I hope your Thanksgiving week was a blessed time with family and truly a time of giving thanks to God for His goodness and kindness to you. As we come off Thanksgiving Break and head into Christmas, I am very grateful for our families. I was reminded about the quality and influence of our parents at the November 17 open house (which, by the way, went extremely well). Several visiting parents commented that they knew so and so, parents at Veritas, and stated very explicitly that the reason they were visiting was because of what they saw in our parents and families. “If she sends her children to Veritas, then Veritas must be an excellent school.” And, “The ‘fill in the blank’ family is involved here, so we thought we ought to check it out. They have amazing children.” No marketing can match the power of parents’ lives and testimony in the community.
Two quick anecdotes related to parents for you –one a bit humorous and one encouraging. First, recently the third-grade teacher wrote on a student’s communication sheet, “excellent participation today,” and dad wrote back, “She takes after me.” The next day it was noted on the sheet that the girl received a check for talking out (she like to chat in class) and the father responded, “she takes after her mother.” Chuckles aside, apples do fall in the shade. Veritas has outstanding students because God grace is evident in their homes.
The second anecdote is personal –from my own home. I offer this as an encouragement to you, especially if your children are still very young, to be faithful and stay the course –and do not ever think the things you say and do in your home don’t influence your children. My son, Samuel, a Veritas senior, recently wrote a couple of 2-3 page essays in response to typical, open-ended scholarship application questions. Eventually, your child must write these essays too. His questions were something like, “Describe the influences in your life that made you who you are today.” and “Describe a problem in our society and explain what you would do to fix it.” He asked me to proofread his essays before he sent them in. I read them and had one of those tearful, fist-pumping, overwhelmed with gratitude, moments as a father, saying, “Yes! Thank you, God! All those dinner time conversations for the past seventeen years paid off. My son was listening and believes what he’s heard about faith, worship, God’s Word, family, church, education, responsibility as a young man, and reading books.” It hit me like a glorious punch in the nose. I went to Donna, waving the essay pages, and said, “All those years, he was listening and he gets it.” God, by His grace, works in our homes and shapes our children though our homes. God even uses flawed, fumbling, and frail fathers like me. Psalm 78:5-7 in true! Stay the course. Be faithful. When you sin and mess up –repent, confess, move on, and trust God for the next day. Continue plodding ahead in faithfulness, day after day. Take the long view. God will bring the good fruit in due season.
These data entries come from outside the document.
-- ==== Sys2Proof/Machine/Mem.lean ====
section
/-! DEFINITION. Memory: bytes and poison by key, the physical spaces (spec/16 R305 to R309), the page walk (R311 to R316) and
the windows (spec/06 R149, R150). One list holds every byte of the machine that is not zero. -/

namespace Sys2Proof.Machine

/-- A byte of memory; an unlisted byte reads 0 (log entry 1). -/
def memRead (m : List Host.Cell) (a : Nat) : Byte := assocGet 0#8 m a

/-- Memory with one byte written; a zero byte leaves the list, so equal memories are equal lists. -/
def memWrite (m : List Host.Cell) (a : Nat) (b : Byte) : List Host.Cell := assocSet 0#8 m a b

/-- The canonical form: addresses strictly rising, no zero byte listed. -/
def Memory.wf (m : List Host.Cell) : Bool := assocWf 0#8 none m

/-- Bytes written from `a` up. -/
def memWriteBytes : List Host.Cell → Nat → List Byte → List Host.Cell
  | m, _, [] => m
  | m, a, b :: bs => memWriteBytes (memWrite m a b) (a + 1) bs

/-- `n` bytes read from `a` up. -/
def memReadBytes (m : List Host.Cell) : Nat → Nat → List Byte
  | _, 0 => []
  | a, n + 1 => memRead m a :: memReadBytes m (a + 1) n

/-- The spaces of memory keys. -/
inductive Space where
  /-- A cluster's three HBM channels (R306). -/
  | hbm
  /-- A cluster's vault (R309). -/
  | vault
  /-- Host memory. -/
  | host
  /-- A core's scratchpad (R228). -/
  | scratch
  /-- A wave's trap frames (spec/07 R184). -/
  | frame
  /-- The image of an operand slot (spec/10 R215). -/
  | slot
  /-- The saved scratchpad and slots of a block (spec/14 R296). -/
  | image
  deriving DecidableEq, Repr

/-- The number of a space. -/
def Space.num : Space → Nat
  | .hbm => 0 | .vault => 1 | .host => 2 | .scratch => 3 | .frame => 4 | .slot => 5 | .image => 6

/-- The key of byte `off` of unit `id` of a space. -/
def memKey (sp : Space) (id off : Nat) : Nat := (sp.num * 2 ^ 64 + id) * 2 ^ 64 + off

/-- Whether any granule of `n` bytes from key `a` is poisoned (R332). -/
def State.poisoned (s : State) (a n : Nat) : Bool :=
  (List.range ((a + n - 1) / 8 + 1 - a / 8)).any (fun i => s.pois.contains (a / 8 + i))

/-- The value of `n` little-endian bytes from key `a` (spec/00 R9). -/
def State.readN (s : State) (a n : Nat) : Nat := leValue (memReadBytes s.mem a n)

/-- Bytes written from key `a`: a granule written whole loses its poison, one written in part keeps it (R333). -/
def State.writeBytes (s : State) (a : Nat) (bs : List Byte) : State :=
  { s with
    mem := memWriteBytes s.mem a bs
    pois := s.pois.filter (fun g => !(decide (a ≤ 8 * g) && decide (8 * g + 8 ≤ a + bs.length))) }

/-- A value of `n` bytes written little-endian from key `a`. -/
def State.writeN (s : State) (a n v : Nat) : State := s.writeBytes a (leBytes n v)

/-- Granules all of whose bytes one instruction wrote, in accesses given by key and size, lose their poison (R333). -/
def State.heal (s : State) (l : List (Nat × Nat)) : State :=
  { s with pois := s.pois.filter (fun g =>
      !((List.range 8).all (fun o => l.any (fun x => decide (x.1 ≤ 8 * g + o) && decide (8 * g + o < x.1 + x.2))))) }

/-- Every byte of `n` from key `a` becomes zero and unpoisoned (spec/11 R235, spec/16 R324). -/
def State.clearBytes (s : State) (a n : Nat) : State :=
  { s with
    mem := s.mem.filter (fun c => !(decide (a ≤ c.1) && decide (c.1 < a + n)))
    pois := s.pois.filter (fun g => !(decide (a ≤ 8 * g) && decide (8 * g < a + n))) }

/-- The `n` bytes from key `a` moved to key `b`, with their poison; what stood there goes, and zeros stay behind. -/
def State.moveBytes (s : State) (a b n : Nat) : State :=
  let cells := s.mem.filter (fun c => decide (a ≤ c.1) && decide (c.1 < a + n))
  let bad := s.pois.filter (fun g => decide (a ≤ 8 * g) && decide (8 * g < a + n))
  let s := (s.clearBytes a n).clearBytes b n
  { s with
    mem := cells.foldl (fun m c => memWrite m (b + (c.1 - a)) c.2) s.mem
    pois := bad.foldl (fun l g => insertNat ((b + (8 * g - a)) / 8) l) s.pois }

/-- The granule of key `a` becomes poisoned (R332). -/
def State.poison (s : State) (a : Nat) : State := { s with pois := insertNat (a / 8) s.pois }

/-! ### Partitions and physical space -/

/-- The partition with a number, if formed. -/
def State.part? (s : State) (p : Nat) : Option Part := s.parts.find? (fun q => q.id == p)

/-- The partition of a number, or none formed: an empty one. -/
def State.partD (s : State) (p : Nat) : Part :=
  (s.part? p).getD ⟨p, [], 64, 0, 0, 0, [], false, none, 0, 0, [], [], []⟩

/-- 6 GiB, the HBM of a cluster (R306). -/
def hbmPer : Nat := 6 * 2 ^ 30

/-- The size of a partition's physical space (R307). -/
def State.hbmSize (s : State) (p : Nat) : Nat := hbmPer * (s.partD p).clusters.length

/-- Where byte `pa` lies among the clusters of one die, given in ascending order: 256-byte units over 3m channels. -/
def inPortion (cs : List Nat) (pa : Nat) : Nat :=
  let u := pa / 256
  let ch := u % (3 * cs.length)
  memKey .hbm (cs.getD (ch / 3) 0) (ch % 3 * 2 ^ 31 + u / (3 * cs.length) * 256 + pa % 256)

/-- The key of byte `pa` of a partition's space: the portions of the dies in ascending order (R307). -/
def hbmKey (clusters : List Nat) (pa : Nat) : Nat :=
  let d (n : Nat) := clusters.filter (fun c => c / 32 == n)
  let z (n : Nat) := hbmPer * (d n).length
  if pa < z 0 then inPortion (d 0) pa
  else if pa < z 0 + z 1 then inPortion (d 1) (pa - z 0)
  else if pa < z 0 + z 1 + z 2 then inPortion (d 2) (pa - z 0 - z 1)
  else inPortion (d 3) (pa - z 0 - z 1 - z 2)

/-- The key of a byte of a partition's physical space. -/
def State.hbmKey (s : State) (p pa : Nat) : Nat := Machine.hbmKey (s.partD p).clusters pa

/-- The key of byte `off` of a partition's vault space (R309). -/
def State.vaultKey (s : State) (p off : Nat) : Nat :=
  memKey .vault ((s.partD p).clusters.getD (off / 2 ^ 23) 0) (off % 2 ^ 23)

/-- The key of a byte of host memory in the space of a partition's PASID, whose pages the host has mapped (R314, R323; log entry 8). -/
def hostKey (part pasid pa : Nat) : Nat :=
  memKey .host 0 (Config.hostPage (part * 2 ^ 21 + pasid) (pa / 4096) % 2 ^ 52 * 4096 + pa % 4096)

/-! ### Translation -/

/-- What an access does, for the translation rules of R316. -/
inductive AccKind where
  | read | write | fetch
  deriving DecidableEq, Repr

/-- The page size of a leaf (R313). -/
def leafSize (e : Nat) : Nat :=
  match bits e 6 5 with
  | 0 => 2 ^ 12 | 1 => 2 ^ 16 | 2 => 2 ^ 21 | _ => 2 ^ 30

/-- A valid entry that R314 calls malformed, read at level `lvl` by a walk of a partition with `size` bytes of HBM on the
device numbered `devid`. -/
def malformed (e lvl size devid : Nat) : Bool :=
  let leaf := bit e 4
  let tgt := bits e 8 7
  let rdev := bits e 60 52
  let pa := bits e 51 12 * 4096
  bits e 63 61 != 0 || bits e 11 9 != 0 || tgt == 3
  || (bit e 1 && bit e 2) || (bit e 3 && bit e 2)
  || (lvl == 3 && leaf) || (lvl == 0 && !leaf)
  || (!leaf && (decide (pa + 4096 > size) || bits e 3 1 != 0 || bits e 6 5 != 0 || tgt != 0 || rdev != 0))
  || (leaf && !(match lvl with
      | 0 => bits e 6 5 ≤ 1
      | 1 => bits e 6 5 == 2
      | 2 => bits e 6 5 == 3
      | _ => false))
  || (leaf && pa % leafSize e != 0)
  || (leaf && tgt == 0 && decide (pa + leafSize e > size))
  || (leaf && tgt == 1 && rdev == devid && decide (pa + leafSize e > size))
  || (rdev != 0 && tgt != 1)

/-- The index of an address in the table of a level (R312). -/
def tableIndex (va lvl : Nat) : Nat := if lvl = 3 then bits va 55 39 else bits va (12 + 9 * lvl + 8) (12 + 9 * lvl)

/-- The walk of R312 from table `t` at level `lvl`: the leaf entry, or none for a fault of subcode 1. -/
def State.walkFrom (s : State) (part va : Nat) : Nat → Nat → Option Nat
  | lvl, t =>
    let k := s.hbmKey part (t + 8 * tableIndex va lvl)
    let e := s.readN k 8
    if s.poisoned k 8 || !bit e 0 || malformed e lvl (s.hbmSize part) s.fabric.devid then none
    else if bit e 4 then some e
    else match lvl with
      | 0 => none
      | l + 1 => s.walkFrom part va l (bits e 51 12 * 4096)

/-- The walk of an address in a context (R311, R312): a root whose 1 MiB top table leaves the partition's space faults. -/
def State.walk (s : State) (c : Ctx) (va : Nat) : Option Nat :=
  if c.root + 2 ^ 20 > s.hbmSize c.part then none else s.walkFrom c.part va 3 c.root

/-- The place a leaf gives an address (R313, R314). -/
def State.leafPlace (s : State) (c : Ctx) (va e : Nat) : Place :=
  let pa := bits e 51 12 * 4096 + va % leafSize e
  match bits e 8 7 with
  | 0 => .here (s.hbmKey c.part pa) (bit e 3)
  | 1 => if bits e 60 52 = s.fabric.devid then .here (s.hbmKey c.part pa) (bit e 3) else .away (bits e 60 52) pa (bit e 3)
  | _ => .here (hostKey c.part c.pasid pa) (bit e 3)

/-- A leaf stays within the partition's HBM, where it names it (R314, R323): a cached one may be older than the partition's present size. -/
def State.leafFits (s : State) (c : Ctx) (e : Nat) : Bool :=
  if bits e 8 7 = 0 ∨ (bits e 8 7 = 1 ∧ bits e 60 52 = s.fabric.devid) then decide (bits e 51 12 * 4096 + leafSize e ≤ s.hbmSize c.part) else true

/-- The entry of a TLB for an address of a PASID. -/
def tlbFind (l : List TlbEntry) (pasid va : Nat) : Option TlbEntry :=
  l.find? (fun t => t.pasid == pasid && decide (t.base ≤ va) && decide (va < t.base + t.size))

/-- The entry for an address in the TLB of a core. -/
def State.coreCached (s : State) (core pasid va : Nat) : Option TlbEntry :=
  match s.cores[core]? with
  | none => none
  | some c => tlbFind c.tlb pasid va

/-- The entry for an address in the TLB of a core's cluster. -/
def State.clusterCached (s : State) (core pasid va : Nat) : Option TlbEntry :=
  match s.clusters[core / 4]? with
  | none => none
  | some cl => tlbFind cl.tlb pasid va

/-- The cached entry a core uses for an address, if one is there: its own TLB's or its cluster's (R319). -/
def State.cached (s : State) (core pasid va : Nat) : Option TlbEntry :=
  match s.coreCached core pasid va, s.clusterCached core pasid va with
  | some t, some u => if Config.coreTlbFirst s.tick then some t else some u
  | some t, none => some t
  | none, o => o

/-- The leaf an access of a core uses: the cached one, while it stays within the partition, or a new walk, as the machine likes (R319, R323). -/
def State.leaf (s : State) (c : Ctx) (core va : Nat) : Option Nat :=
  match s.cached core c.pasid va with
  | none => s.walk c va
  | some t =>
    if Config.tlbUse s.tick then (if s.leafFits c t.entry.toNat then some t.entry.toNat else none) else s.walk c va

/-- Translation in a context for a core, with the subcodes of R316. -/
def State.translate (s : State) (c : Ctx) (core : Nat) (va : Nat) (kind : AccKind) : Acc :=
  match s.leaf c core va with
  | none => .trap 8 1
  | some e =>
    match kind with
    | .read => .ok (s.leafPlace c va e)
    | .write => if bit e 1 then .ok (s.leafPlace c va e) else .trap 8 2
    | .fetch => if bit e 2 then .ok (s.leafPlace c va e) else .trap 8 3

/-- The cluster remembers a valid leaf it walked, up to 2,048 entries, and the core up to 64 (R319). -/
def State.fillTlb (s : State) (c : Ctx) (core va : Nat) : State :=
  let fresh (e : Nat) : TlbEntry := ⟨c.pasid, va / leafSize e * leafSize e, leafSize e, word e⟩
  match s.walk c va with
  | none => s
  | some e =>
    { s with
      clusters := if (s.clusterCached core c.pasid va).isSome then s.clusters
        else updAt s.clusters (core / 4) (fun cl => { cl with tlb := (fresh e :: cl.tlb).take 2048 })
      cores := if (s.coreCached core c.pasid va).isSome then s.cores
        else updAt s.cores core (fun k => { k with tlb := (fresh e :: k.tlb).take 64 }) }

end Sys2Proof.Machine
end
Please pray and consider giving to the Annual Fund, the James 1:27 Fund, and to the Apogee Scholarship Fund. The deadline for completing the Apogee approval application is coming up very soon–December 15. Please do not delay!
In keeping with the theme of families, let me direct you to a couple of excellent web articles. Today, Tim Challies has posted an insightful article about why children must obey their parents. He begins by asking, Should parents insist upon their children’s obedience? The culture around us seems perplexed, so focused on personal autonomy that in many families it seems clear that the children rule the roost. Many parents doubt their ability to direct their children and may even doubt their right to demand obedience. Yet the Bible insists that children are to obey their parents and that parents are to enforce their children’s obedience. Tedd Tripp, in Shepherding a Child’s Heart, makes the case that you will never be able to train your child when he is eight or twelve years old unless you first bring them under your authority and teach them to obey when they are four or five. Tripp is wise and biblical!
Finally, speaking of family and parenting, the article, You Should Thank God That Your Kids are Mediocre Athletes at TheFederalist.com encourages parents to Thank God that your kids haven’t displayed the athletic prowess necessary to trick you into spending a fortune you don’t have for a dream that will almost certainly never materialize. When you take the long view of your children’s life and future, it is best to invest most of your energy and prayer in raising them to be mature, virtuous, faithful, independent, and well-educated adults. Athletics provide tremendous growth opportunities for children and can certainly develop maturity and leadership skills, but a parent would do just as well to buy lottery tickets, as to build a ten-year old’s entire life around the prospect of getting an NCAA athletic scholarship. Bring them up in the discipline and instruction of the Lord!